Overriding built-in parameters#
If a custom parameter has the same name as a built-in query parameter (filter, sort, require), the built-in behavior is disabled for that operation.
Format converters#
The #format field in an operation registers custom output formats. Each entry maps a format name to a function in the addon module, with an optional media type as a third comma-separated field.
#format xml,to_xml;turtle,to_turtle
The third field declares the media type for that format. It is reported in the OpenAPI document and used for content negotiation: a custom format is selectable via the Accept header, and listed in the OpenAPI response content, only when it declares a media type.
#format skg_if,to_skg_if,application/ld+json
Without the third field a custom format is still reachable through ?format= and -f, but it has no media type, so it is not Accept-negotiable and does not appear in the OpenAPI response content.
The function receives the result as a CSV string and a request_url keyword argument:
def to_xml(csv_string, request_url=""):
return xml_output
request_url is the absolute request URL, built from the API’s #base and the request path with its query string. When page and page_size are present, the URL includes them as-is (e.g., https://example.org/products?page=1&page_size=10).
Custom formats can change the number of entities in the output, for example by collapsing multiple CSV rows into a single object. Because of this, RAMOSE cannot determine the correct total item count or page boundaries in advance. When a custom format is configured, RAMOSE passes the full result set to the converter without slicing. The converter is responsible for counting entities, validating page bounds, slicing to the requested page, and embedding pagination metadata in the output.
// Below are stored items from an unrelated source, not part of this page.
-- ==== Sys2Proof/Machine/System.lean ====
section
/-! DEFINITION. The system words of major 0x74: system registers, the configuration space, translation invalidation,
the return from a trap, the registers of other lanes, and halts (17 R326 to R333). -/
namespace Sys2Proof.Machine

/-! ### System registers -/

/-- The frame in which a lane stands. -/
def Gang.frameOf (g : Gang) (l : Nat) : Option (Nat × Frame) :=
  match (g.lane l).frame with
  | none => none
  | some f => (assocGet? g.frames f).map (fun x => (f, x))

/-- The 64 bits in which a counter is stored (05 R87). -/
def Pc.word (p : Pc) : Nat := p.idx * 2 ^ 48 + p.addr

/-- The eight words of a store-fault record (17 R334). -/
def SfRec.words (r : SfRec) : List Nat :=
  [r.rep * 2 ^ 26 + r.widx * 2 ^ 22 + r.kind * 2 ^ 19 + r.slot * 2 ^ 14 + r.lane * 2 ^ 8 + r.cause,
    r.size * 2 ^ 16 + r.synd, r.clause % 2 ^ 32, r.clause / 2 ^ 32, r.addr % 2 ^ 32, r.addr / 2 ^ 32, r.value % 2 ^ 32,
    r.value / 2 ^ 32]

/-- The records that a frame holds for its lanes, oldest first (17 R326, R329). -/
def State.frameRecords (s : State) (core fid : Nat) (m : Mask) : List SfRec :=
  (s.core core).sfq.filter (fun r => r.held == some fid && m.getLsbD r.lane)

/-- RACEFLAGS of a partition (11 R273). -/
def Tenant.raceflags (t : Tenant) : Nat :=
  t.drops * 2 ^ 16 + ofBool t.moved * 2 ^ 3 + ofBool t.seen * 2 + ofBool t.incomplete

/-- A write of RACEFLAGS: ones clear. -/
def Tenant.setRaceflags (t : Tenant) (v : Nat) : Tenant :=
  { t with moved := t.moved && !bit v 3, seen := t.seen && !bit v 1, incomplete := t.incomplete && !bit v 0,
           drops := if bit v 0 then 0 else t.drops }

/-- HOSTMASK of the lane's level (17 R323). -/
def State.hostmaskOf (s : State) (t : Team) (level : Nat) : Nat :=
  match level, t.xten with
  | 1, some n => (s.tenantOf (tkey t.lease n)).hostmask
  | 2, _ =>
    match s.lease? t.lease with
    | some l => l.hostmask
    | none => 0
  | _, _ => 0

/-- System register n as a lane reads it (17 R326, R327). -/
def State.sysReg (s : State) (a : Acting) (l n : Nat) : Nat :=
  let fr := a.gang.frameOf l
  let f := fun (k : Frame → Nat) => match fr with
    | some x => k x.2
    | none => 0
  let recs := match fr with
    | some x => s.frameRecords a.gang.core x.1 x.2.mask
    | none => []
  match n with
  | 0 => (match fr with
    | some x => 2 ^ 4 + x.2.prev * 2 ^ 2
    | none => 0) + (a.gang.lane l).level
  | 1 => f (fun x => ofBool x.sfr * 2 ^ 8 + x.cause)
  | 2 => f (fun x => x.tpc.word % 2 ^ 32)
  | 3 => f (fun x => x.tpc.word / 2 ^ 32)
  | 4 => f Frame.tword
  | 5 => f (fun x => x.mask.toNat % 2 ^ 32)
  | 6 => f (fun x => x.mask.toNat / 2 ^ 32)
  | 7 => f (fun x => x.taddr % 2 ^ 32)
  | 8 => f (fun x => x.taddr / 2 ^ 32)
  | 9 => f Frame.tinfo
  | 10 => s.vector a.team (a.gang.lane l).level % 2 ^ 32
  | 11 => s.vector a.team (a.gang.lane l).level / 2 ^ 32
  | 12 => recs.length
  | 22 => a.gang.spillBase % 2 ^ 32
  | 23 => a.gang.spillBase / 2 ^ 32
  | 24 => f (fun x => if x.cause = 0x18 then assocGet 0 x.fpstat l else 0)
  | 25 => (s.tenantOf a.team.part).raceflags
  | 26 => f (fun x => x.rep * 2 ^ 8 + ofBool x.skip)
  | 27 =>
    match a.team.tenant with
    | some m => (s.tenantOf (tkey a.team.lease m)).haltcode
    | none => 0
  | 32 => s.hostmaskOf a.team (a.gang.lane l).level
  | _ =>
    if 13 ≤ n ∧ n ≤ 20 then
      match recs with
      | r :: _ => r.words.getD (n - 13) 0
      | [] => 0
    else if 28 ≤ n ∧ n ≤ 31 then f (fun x => (assocGet 0 x.kscr (4 * l + (n - 28))).toNat)
    else 0

/-- A vector with one half replaced; [1:0] and [63:48] are written as zero. -/
def vectorHalf (old v : Nat) (high : Bool) : Nat :=
  if high then v % 2 ^ 16 * 2 ^ 32 + old % 2 ^ 32 else old / 2 ^ 32 * 2 ^ 32 + v / 4 * 4

/-- A change of the trap vector of a level (17 R325). -/
def State.setVector (s : State) (t : Team) (level v : Nat) (high : Bool) : State :=
  match level with
  | 1 =>
    match t.xten with
    | some n => s.onTenant (tkey t.lease n) (fun x => { x with tvec := vectorHalf x.tvec v high })
    | none => s
  | 2 =>
    match s.lease? t.lease with
    | some l => s.setLease t.lease { l with tvec := vectorHalf l.tvec v high }
    | none => s
  | _ => { s with ownerTvec := vectorHalf s.ownerTvec v high }

def State.setHostmask (s : State) (t : Team) (level v : Nat) : State :=
  match level, t.xten with
  | 1, some n => s.onTenant (tkey t.lease n) (fun x => { x with hostmask := v % 2 ^ 15 })
  | 2, _ =>
    match s.lease? t.lease with
    | some l => s.setLease t.lease { l with hostmask := v % 2 ^ 15 }
    | none => s
  | _, _ => s

/-- Change the frame of a lane. -/
def State.onFrame (s : State) (gid l : Nat) (f : Frame → Frame) : State :=
  s.onGang gid (fun g =>
    match g.frameOf l with
    | some (i, x) => { g with frames := assocSet g.frames i (f x) }
    | none => g)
These formats become available via ?format= in the query string and -f on the CLI.
Default format#
By default, operations return JSON when neither a ?format= parameter nor an Accept header selects a format. The #default_format field overrides this for a specific operation:
#format skg_if,to_skg_if
#default_format skg_if
With this configuration, requests that do not select a format use the to_skg_if converter. Clients can still request other formats explicitly (e.g., ?format=csv or ?format=json).
The value must be a format name registered in #format or one of the built-in formats (csv, json).
When #default_format is set to a custom format, the “Result fields type” section is not shown in the HTML documentation. The output structure of a custom converter typically does not match the tabular columns declared in #field_type, so displaying them would be misleading. The #field_type field is still required: it controls column selection, ordering, and type casting internally.